● **What is being asked**
Here are the records. Write out exactly the lines between the one holding "report d s⟩" and the one holding "def onScopePart (report", inclusive.
[Opening Entries supplied section]
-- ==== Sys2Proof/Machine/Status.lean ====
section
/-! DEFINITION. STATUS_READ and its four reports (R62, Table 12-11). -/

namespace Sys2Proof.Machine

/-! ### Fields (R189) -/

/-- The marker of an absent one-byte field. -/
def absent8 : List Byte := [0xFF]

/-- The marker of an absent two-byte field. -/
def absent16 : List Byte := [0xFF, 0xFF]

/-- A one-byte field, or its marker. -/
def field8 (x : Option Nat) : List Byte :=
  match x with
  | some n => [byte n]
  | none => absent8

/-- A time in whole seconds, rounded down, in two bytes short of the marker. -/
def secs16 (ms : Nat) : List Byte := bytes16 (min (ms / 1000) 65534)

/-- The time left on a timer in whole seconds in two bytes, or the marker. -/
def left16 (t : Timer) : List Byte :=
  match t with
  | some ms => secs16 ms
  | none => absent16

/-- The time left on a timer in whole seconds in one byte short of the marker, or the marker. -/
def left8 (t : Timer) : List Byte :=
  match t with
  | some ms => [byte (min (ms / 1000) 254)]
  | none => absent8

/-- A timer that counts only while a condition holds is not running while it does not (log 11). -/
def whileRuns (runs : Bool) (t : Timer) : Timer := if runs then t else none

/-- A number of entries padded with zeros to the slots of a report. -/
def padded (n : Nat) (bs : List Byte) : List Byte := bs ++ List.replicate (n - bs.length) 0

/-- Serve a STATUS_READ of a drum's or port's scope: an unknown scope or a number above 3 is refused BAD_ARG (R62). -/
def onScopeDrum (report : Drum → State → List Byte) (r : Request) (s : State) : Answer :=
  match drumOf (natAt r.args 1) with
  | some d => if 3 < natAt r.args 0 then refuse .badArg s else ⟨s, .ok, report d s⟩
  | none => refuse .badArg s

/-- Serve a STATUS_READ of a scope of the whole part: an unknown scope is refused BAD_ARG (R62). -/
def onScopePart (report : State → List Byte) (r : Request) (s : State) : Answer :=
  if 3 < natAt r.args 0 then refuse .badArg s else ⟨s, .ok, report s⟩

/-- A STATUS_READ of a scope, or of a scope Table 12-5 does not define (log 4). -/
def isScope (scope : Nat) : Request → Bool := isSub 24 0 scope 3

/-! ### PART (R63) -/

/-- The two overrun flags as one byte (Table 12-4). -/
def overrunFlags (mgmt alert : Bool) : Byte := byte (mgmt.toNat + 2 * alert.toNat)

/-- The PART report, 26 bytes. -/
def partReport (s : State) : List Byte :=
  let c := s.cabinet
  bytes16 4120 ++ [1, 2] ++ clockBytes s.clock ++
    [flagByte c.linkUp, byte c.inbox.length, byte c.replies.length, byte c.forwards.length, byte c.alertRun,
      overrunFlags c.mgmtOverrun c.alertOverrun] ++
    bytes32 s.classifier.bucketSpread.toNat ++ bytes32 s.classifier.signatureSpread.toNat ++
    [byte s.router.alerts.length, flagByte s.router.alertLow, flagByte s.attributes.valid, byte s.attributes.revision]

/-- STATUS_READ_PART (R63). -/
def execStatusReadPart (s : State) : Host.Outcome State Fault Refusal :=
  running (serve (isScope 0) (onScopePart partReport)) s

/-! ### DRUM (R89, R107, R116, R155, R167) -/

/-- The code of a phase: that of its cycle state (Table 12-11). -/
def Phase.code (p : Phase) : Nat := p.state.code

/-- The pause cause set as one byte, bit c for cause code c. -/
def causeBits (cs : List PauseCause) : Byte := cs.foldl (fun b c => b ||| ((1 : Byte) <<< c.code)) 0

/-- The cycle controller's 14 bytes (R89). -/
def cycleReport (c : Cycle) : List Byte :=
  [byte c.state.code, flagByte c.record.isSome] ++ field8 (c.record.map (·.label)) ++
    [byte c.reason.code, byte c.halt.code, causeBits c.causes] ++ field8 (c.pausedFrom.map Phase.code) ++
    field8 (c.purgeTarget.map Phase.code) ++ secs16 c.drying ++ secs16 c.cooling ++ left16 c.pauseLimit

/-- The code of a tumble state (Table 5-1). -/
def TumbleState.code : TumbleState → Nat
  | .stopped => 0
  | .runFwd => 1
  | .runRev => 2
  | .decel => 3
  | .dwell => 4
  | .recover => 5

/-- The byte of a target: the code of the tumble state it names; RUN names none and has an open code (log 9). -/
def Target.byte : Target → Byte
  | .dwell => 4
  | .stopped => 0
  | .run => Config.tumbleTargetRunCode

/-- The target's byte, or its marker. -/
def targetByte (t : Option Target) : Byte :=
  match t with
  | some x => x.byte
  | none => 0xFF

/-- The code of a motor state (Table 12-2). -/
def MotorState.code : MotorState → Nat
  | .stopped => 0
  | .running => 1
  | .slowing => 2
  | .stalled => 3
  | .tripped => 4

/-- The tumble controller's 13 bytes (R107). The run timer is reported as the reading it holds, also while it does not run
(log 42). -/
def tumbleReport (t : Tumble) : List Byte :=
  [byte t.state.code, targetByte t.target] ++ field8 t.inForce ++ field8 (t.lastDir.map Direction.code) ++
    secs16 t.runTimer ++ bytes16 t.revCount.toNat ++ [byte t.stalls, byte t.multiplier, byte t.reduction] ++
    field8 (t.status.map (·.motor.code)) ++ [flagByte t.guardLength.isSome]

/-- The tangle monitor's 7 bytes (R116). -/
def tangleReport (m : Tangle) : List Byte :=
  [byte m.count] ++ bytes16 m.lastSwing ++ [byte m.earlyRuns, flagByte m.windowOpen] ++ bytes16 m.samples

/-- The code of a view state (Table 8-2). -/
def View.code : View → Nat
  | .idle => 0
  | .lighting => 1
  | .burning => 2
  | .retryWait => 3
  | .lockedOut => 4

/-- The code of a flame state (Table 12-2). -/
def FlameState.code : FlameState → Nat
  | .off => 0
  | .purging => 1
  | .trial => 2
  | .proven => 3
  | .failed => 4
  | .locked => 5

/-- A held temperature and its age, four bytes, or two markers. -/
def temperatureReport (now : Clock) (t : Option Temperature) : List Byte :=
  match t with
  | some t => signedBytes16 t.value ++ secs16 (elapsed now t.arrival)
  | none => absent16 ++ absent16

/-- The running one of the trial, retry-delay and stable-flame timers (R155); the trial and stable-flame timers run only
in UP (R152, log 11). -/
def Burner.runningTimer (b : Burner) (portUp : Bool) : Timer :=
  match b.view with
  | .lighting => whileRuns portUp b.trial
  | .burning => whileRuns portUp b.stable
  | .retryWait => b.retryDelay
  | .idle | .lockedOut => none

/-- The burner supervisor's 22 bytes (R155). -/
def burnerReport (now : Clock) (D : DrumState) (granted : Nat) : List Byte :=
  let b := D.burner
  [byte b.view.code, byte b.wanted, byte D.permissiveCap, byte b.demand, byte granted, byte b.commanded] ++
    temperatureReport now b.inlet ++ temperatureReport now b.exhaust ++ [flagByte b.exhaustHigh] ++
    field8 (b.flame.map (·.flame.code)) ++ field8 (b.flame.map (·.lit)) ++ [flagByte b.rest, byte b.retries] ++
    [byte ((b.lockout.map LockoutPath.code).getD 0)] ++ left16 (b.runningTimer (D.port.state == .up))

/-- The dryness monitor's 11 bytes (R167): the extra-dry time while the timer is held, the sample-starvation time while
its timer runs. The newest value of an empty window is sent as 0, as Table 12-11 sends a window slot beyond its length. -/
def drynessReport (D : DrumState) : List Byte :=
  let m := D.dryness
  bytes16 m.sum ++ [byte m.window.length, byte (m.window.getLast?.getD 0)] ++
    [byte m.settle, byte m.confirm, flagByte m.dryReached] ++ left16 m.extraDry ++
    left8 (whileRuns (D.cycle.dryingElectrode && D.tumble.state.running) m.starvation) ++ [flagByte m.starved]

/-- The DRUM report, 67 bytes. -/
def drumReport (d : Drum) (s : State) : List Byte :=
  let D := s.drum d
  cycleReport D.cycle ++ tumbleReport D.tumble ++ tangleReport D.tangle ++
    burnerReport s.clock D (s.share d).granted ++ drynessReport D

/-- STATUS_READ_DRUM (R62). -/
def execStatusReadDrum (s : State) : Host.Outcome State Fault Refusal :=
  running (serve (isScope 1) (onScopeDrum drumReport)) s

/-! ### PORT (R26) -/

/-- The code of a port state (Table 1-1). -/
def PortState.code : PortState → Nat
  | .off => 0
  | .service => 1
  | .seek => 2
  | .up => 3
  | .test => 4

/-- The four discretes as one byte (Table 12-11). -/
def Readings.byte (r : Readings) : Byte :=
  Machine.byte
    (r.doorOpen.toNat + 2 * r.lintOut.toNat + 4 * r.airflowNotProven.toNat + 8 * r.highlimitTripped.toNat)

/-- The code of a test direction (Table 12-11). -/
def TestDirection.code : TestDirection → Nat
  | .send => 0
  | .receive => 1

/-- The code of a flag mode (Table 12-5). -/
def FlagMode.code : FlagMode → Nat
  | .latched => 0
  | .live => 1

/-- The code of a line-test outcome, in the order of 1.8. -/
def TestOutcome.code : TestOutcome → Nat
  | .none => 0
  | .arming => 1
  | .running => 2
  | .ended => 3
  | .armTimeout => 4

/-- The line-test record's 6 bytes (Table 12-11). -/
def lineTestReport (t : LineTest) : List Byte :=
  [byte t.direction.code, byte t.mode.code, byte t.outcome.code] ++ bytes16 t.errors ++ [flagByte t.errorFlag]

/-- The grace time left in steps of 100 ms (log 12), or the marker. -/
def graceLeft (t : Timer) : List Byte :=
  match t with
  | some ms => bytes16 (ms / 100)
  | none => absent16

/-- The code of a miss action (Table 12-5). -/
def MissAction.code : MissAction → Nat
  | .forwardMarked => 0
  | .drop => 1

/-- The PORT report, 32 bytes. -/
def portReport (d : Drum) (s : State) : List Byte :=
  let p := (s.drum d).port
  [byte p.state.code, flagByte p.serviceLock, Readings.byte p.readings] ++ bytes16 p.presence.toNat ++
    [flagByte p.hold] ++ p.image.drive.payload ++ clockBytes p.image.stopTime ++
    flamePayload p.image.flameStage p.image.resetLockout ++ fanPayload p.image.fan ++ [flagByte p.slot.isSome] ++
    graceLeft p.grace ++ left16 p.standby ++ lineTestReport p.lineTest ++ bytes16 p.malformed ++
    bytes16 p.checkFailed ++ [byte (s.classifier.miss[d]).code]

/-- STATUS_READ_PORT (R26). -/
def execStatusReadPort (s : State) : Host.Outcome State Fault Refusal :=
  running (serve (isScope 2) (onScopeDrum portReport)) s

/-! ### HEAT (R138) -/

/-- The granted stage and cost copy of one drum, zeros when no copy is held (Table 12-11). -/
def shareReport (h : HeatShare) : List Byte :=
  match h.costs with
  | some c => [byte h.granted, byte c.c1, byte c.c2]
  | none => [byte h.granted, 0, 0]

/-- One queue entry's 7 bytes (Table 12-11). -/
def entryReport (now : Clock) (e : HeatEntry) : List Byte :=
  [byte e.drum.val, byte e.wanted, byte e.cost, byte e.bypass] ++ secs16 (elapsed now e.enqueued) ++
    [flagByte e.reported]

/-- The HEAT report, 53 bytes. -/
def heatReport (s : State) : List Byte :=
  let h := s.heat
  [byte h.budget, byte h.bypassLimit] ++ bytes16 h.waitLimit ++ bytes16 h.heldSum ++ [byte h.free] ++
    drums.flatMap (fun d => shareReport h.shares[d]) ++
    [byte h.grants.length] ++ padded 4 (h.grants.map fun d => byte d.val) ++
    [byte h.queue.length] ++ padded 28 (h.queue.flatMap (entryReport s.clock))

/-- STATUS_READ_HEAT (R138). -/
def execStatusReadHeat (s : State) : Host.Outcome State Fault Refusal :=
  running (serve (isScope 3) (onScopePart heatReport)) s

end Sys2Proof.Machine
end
[Closing Entries supplied section]
● **Your solution**
  | some d => if 3 < natAt r.args 0 then refuse .badArg s else ⟨s, .ok, report d s⟩
  | none => refuse .badArg s

/-- Serve a STATUS_READ of a scope of the whole part: an unknown scope is refused BAD_ARG (R62). -/
def onScopePart (report : State → List Byte) (r : Request) (s : State) : Answer :=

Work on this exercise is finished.